The People's Bank of China, the country's central bank, Thursday reaffirmed its commitment to keeping the yuan "basically" stable.
"The People's Bank of China will ... improve the mechanisms for determining the (yuan) exchange rate and keep the (yuan) exchange rate basically stable," the bank said in a statement.
The statement was released at a news conference by central bank governor Zhou Xiaochuan.
China has come under increasing pressure to re-value the yuan, which has been pegged to the US dollar at 8.28 for the past decade.
Although the government has so far withstood calls from its international trading partners to allow the yuan to rise, speculation has been rife that it will allow a revaluation of anywhere between 2.5 and 10 percent.
Many US companies and politicians want the yuan to be re-valued, arguing that Chinese authorities have kept the currency artificially depressed in order to increase the competitiveness of Chinese exports.
US and Chinese officials met recently to discuss a series of forex-related issues as speculation has mounted that Beijing is mulling a possible widening or re-pegging of the currency's trading band.
The government is also known to be considering switching the dollar peg to a basket of currencies that is likely to include the yen and the euro.

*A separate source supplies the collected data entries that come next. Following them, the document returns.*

/-- The example descriptors of R61 and one word of every format decode, under the reference configuration, to the
operation the spec gives for them. (30_encoding.md R61, R63, R64, R65). -/
def Obligations.WrittenOutWordsDecode : Prop :=
  decodeTableWord 32 0x20000014 = some (.uartRdStat 0 .b4) ∧
  decodeTableWord 64 0x000000416000001C = some (.uartWrData 0 .b4 0x41#32) ∧
  decodeTableWord 32 0x0000001C = some (.uartRdData 0 .b1) ∧
  decodeTableWord 64 0x000000AA61000064 = some (.spiWrTdr 0 .b4 0xAA#32) ∧
  decodeTableWord 64 0x0000006180000001 = some (.uartEvtRx 0 0x61#8) ∧
  decodeTableWord 32 0x81000000 = some (.spiEvtPor 0) ∧
  decodeTableWord 32 0x11000078 = some (.spiRdRdror 0 .b2) ∧
  decodeTableWord 32 0x20000034 = some (.uartRdUnknown 0 .b4 0x34#24) ∧
  decodeTableWord 32 0x30000018 = some (.uartRdInvalid 0 none 0x18#24) ∧
  decodeTableWord 32 0xC0000000 = none ∧ decodeTableWord 32 0x22000000 = none

/-- For every admissible configuration and every well-formed operation of every one of the ninety constructors, with
every operand value the encoding admits, decode of encode is the operation itself. (30_encoding.md R61 to R66). -/
def Obligations.DecodeOfEncodeIsTheOperation : Prop :=
  ∀ (c : Config) (i : Instr), c.wf = true → i.wellFormed c = true → decode c (encode c i) = .ok i

/-- Whatever request decodes, the operation is well formed, and encoding it again gives the same instance index and
the same word sel: every bit of sel is accounted for. Two parts of well-formed are the model's choices, not the
spec's: that the value of a 1 or 2 byte write fits its size holds for a val with higher bits set because the decoder
drops them (log 8), and that the instance exists because the decoder refuses an index without one (log 9).
(30_encoding.md R62, R66; 20_memory.md R42). -/
def Obligations.DecodedOperationsAreWellFormed : Prop :=
  ∀ (c : Config) (r : Request) (i : Instr), decode c r = .ok i →
    i.wellFormed c = true ∧ (encode c i).inst = r.inst ∧ (encode c i).sel = r.sel

/-- A request decodes to an operation if and only if its instance exists, kind is 0 or 1, and cls is RD, WR, or EVT
with lgsz 0, off[23:8] 0 and an event id defined for the kind. That an index names an existing instance is checked
by the decoder is the model's choice (log 9). (30_encoding.md R61, R62, R65; 00_scope.md R1). -/
def Obligations.DecoderRefusesExactlyNonOperations : Prop :=
  ∀ (c : Config) (r : Request),
    (∃ i, decode c r = .ok i) ↔
      ∃ k : Kind, r.sel.extractLsb' 24 4 = kindCode k ∧ r.inst < c.count k ∧
        (r.sel.extractLsb' 30 2 = 0#2 ∨ r.sel.extractLsb' 30 2 = 1#2 ∨
          (r.sel.extractLsb' 30 2 = 2#2 ∧ r.sel.extractLsb' 28 2 = 0#2 ∧ r.sel.extractLsb' 8 16 = 0#16 ∧
            (r.sel.extractLsb' 0 8 = 0#8 ∨
              (k = .uart ∧ (r.sel.extractLsb' 0 8 = 1#8 ∨ r.sel.extractLsb' 0 8 = 2#8)))))

/-- A decoded bus access is one of the four INVALID operations if and only if its size is not 1, 2 or 4, or its
offset is not aligned to the size, or it runs past the region; it is one of the four UNKNOWN operations if and only
if it is valid and its offset is no register offset of its kind. (30_encoding.md R62 steps 3 to 5; 20_memory.md
R42). -/
def Obligations.InvalidAccessesAreDecodedBeforeAnyRow : Prop :=
  ∀ (c : Config) (r : Request) (i : Instr), decode c r = .ok i → (i.descriptor c).cls ≠ .evt →
    ((i.descriptor c).form = .invalid ↔
      (r.sel.extractLsb' 28 2 = 3#2 ∨
        (r.sel.extractLsb' 0 24).toNat % 2 ^ (r.sel.extractLsb' 28 2).toNat ≠ 0 ∨
        c.regionSize (i.descriptor c).kind <
          (r.sel.extractLsb' 0 24).toNat + 2 ^ (r.sel.extractLsb' 28 2).toNat)) ∧
    ((i.descriptor c).form = .unknown ↔
      (i.descriptor c).form ≠ .invalid ∧ (r.sel.extractLsb' 0 24).toNat ∉
        (match (i.descriptor c).kind with
          | .uart => uartOffsets
          | .spi => spiOffsets c))

/-- For every state with the invariant (admissible configuration, the instances it counts; each UART: TX FIFO empty,
RX FIFO within capacity, GLOBAL.RST 0, STAT inside 0x00E80000 with TDRE set, TXOF clear, DATA a byte; each SPI: both
FIFOs within capacity, CR action bits 0, stored SR inside 0x1F00) a step that answers a next state answers one with
the invariant. (10_state.md R36, R31, R14, R15, R22, R23; 00_scope.md R1, R4). -/
def Obligations.EveryStepKeepsTheInvariant : Prop :=
  ∀ s t : State, s.Inv → step s = .next t → t.Inv

/-- For every admissible configuration the block right after construction has the invariant; the reference
configuration is admissible, so State.reset has it. (10_state.md R33, R34, R36). -/
def Obligations.ResetHasTheInvariant : Prop :=
  (∀ c : Config, c.wf = true → (State.resetOf c).Inv) ∧ Config.ref.wf = true ∧ State.reset.Inv

/-- From the power-on reset of any admissible configuration, whatever operations the agents issue and in whatever
order, every state reached has the invariant of R36. (10_state.md R36; 20_memory.md R49, R50). -/
def Obligations.ReachableStatesHaveTheInvariant : Prop :=
  ∀ (c : Config) (s : State), c.wf = true → Reachable c s → s.Inv ∧ s.cfg = c

/-- In every state with the invariant every well-formed operation, of each of the ninety constructors, answers a
next state; that state has the invariant, the same configuration and pending operations, and a result exactly when
the operation is a bus read or can_accept. (00_scope.md R5; 60_exceptions.md R243, R248). -/
def Obligations.EveryOperationCompletes : Prop :=
  ∀ (s : State) (i : Instr), s.Inv → i.wellFormed s.cfg = true →
    ∃ t, exec i s = .next t ∧ t.Inv ∧ t.cfg = s.cfg ∧ t.ops = s.ops ∧
      (t.reply.value.isSome = true ↔
        ((i.descriptor s.cfg).cls = .rd ∨ i = .uartEvtCanacc (i.descriptor s.cfg).inst))

/-- Whenever an operation answers a next state, the configuration and the pending operations are as before, no
instance appears or disappears, and every instance other than the one it names is unchanged, of either kind.
(00_scope.md R1, R2; 20_memory.md R51; 10_state.md R35). -/
def Obligations.OperationsTouchOneInstanceOnly : Prop :=
  ∀ (i : Instr) (s t : State), exec i s = .next t →
    t.cfg = s.cfg ∧ t.ops = s.ops ∧ t.uarts.length = s.uarts.length ∧ t.spis.length = s.spis.length ∧
    (∀ j, ((i.descriptor s.cfg).kind = .uart → (i.descriptor s.cfg).inst ≠ j) → t.uarts[j]? = s.uarts[j]?) ∧
    (∀ j, ((i.descriptor s.cfg).kind = .spi → (i.descriptor s.cfg).inst ≠ j) → t.spis[j]? = s.spis[j]?)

In its statement Thursday, the central bank said that "improving the exchange rate mechanism will be a priority for this year" but did not elaborate what this might involve.
It also vowed to "steadily push ahead with (yuan) convertibility on the capital account," an oft-repeated promise for which no timetable has been announced in recent years.
Expectations that a strengthening of the yuan is imminent have been dampened by two consecutive monthly trade deficits so far this year.
February's deficit jumped to 7.9 billion dollars from just 682 million dollars in January, according to the commerce ministry.
China's forex chief recently warned domestic firms against betting on the appreciation of the yuan.
"Betters on the yuan appreciation are likely to pay an enormous price," Xinhua news agency quoted Guo Shuqing, director-general of the State Administration of Foreign Exchange, as saying earlier this week.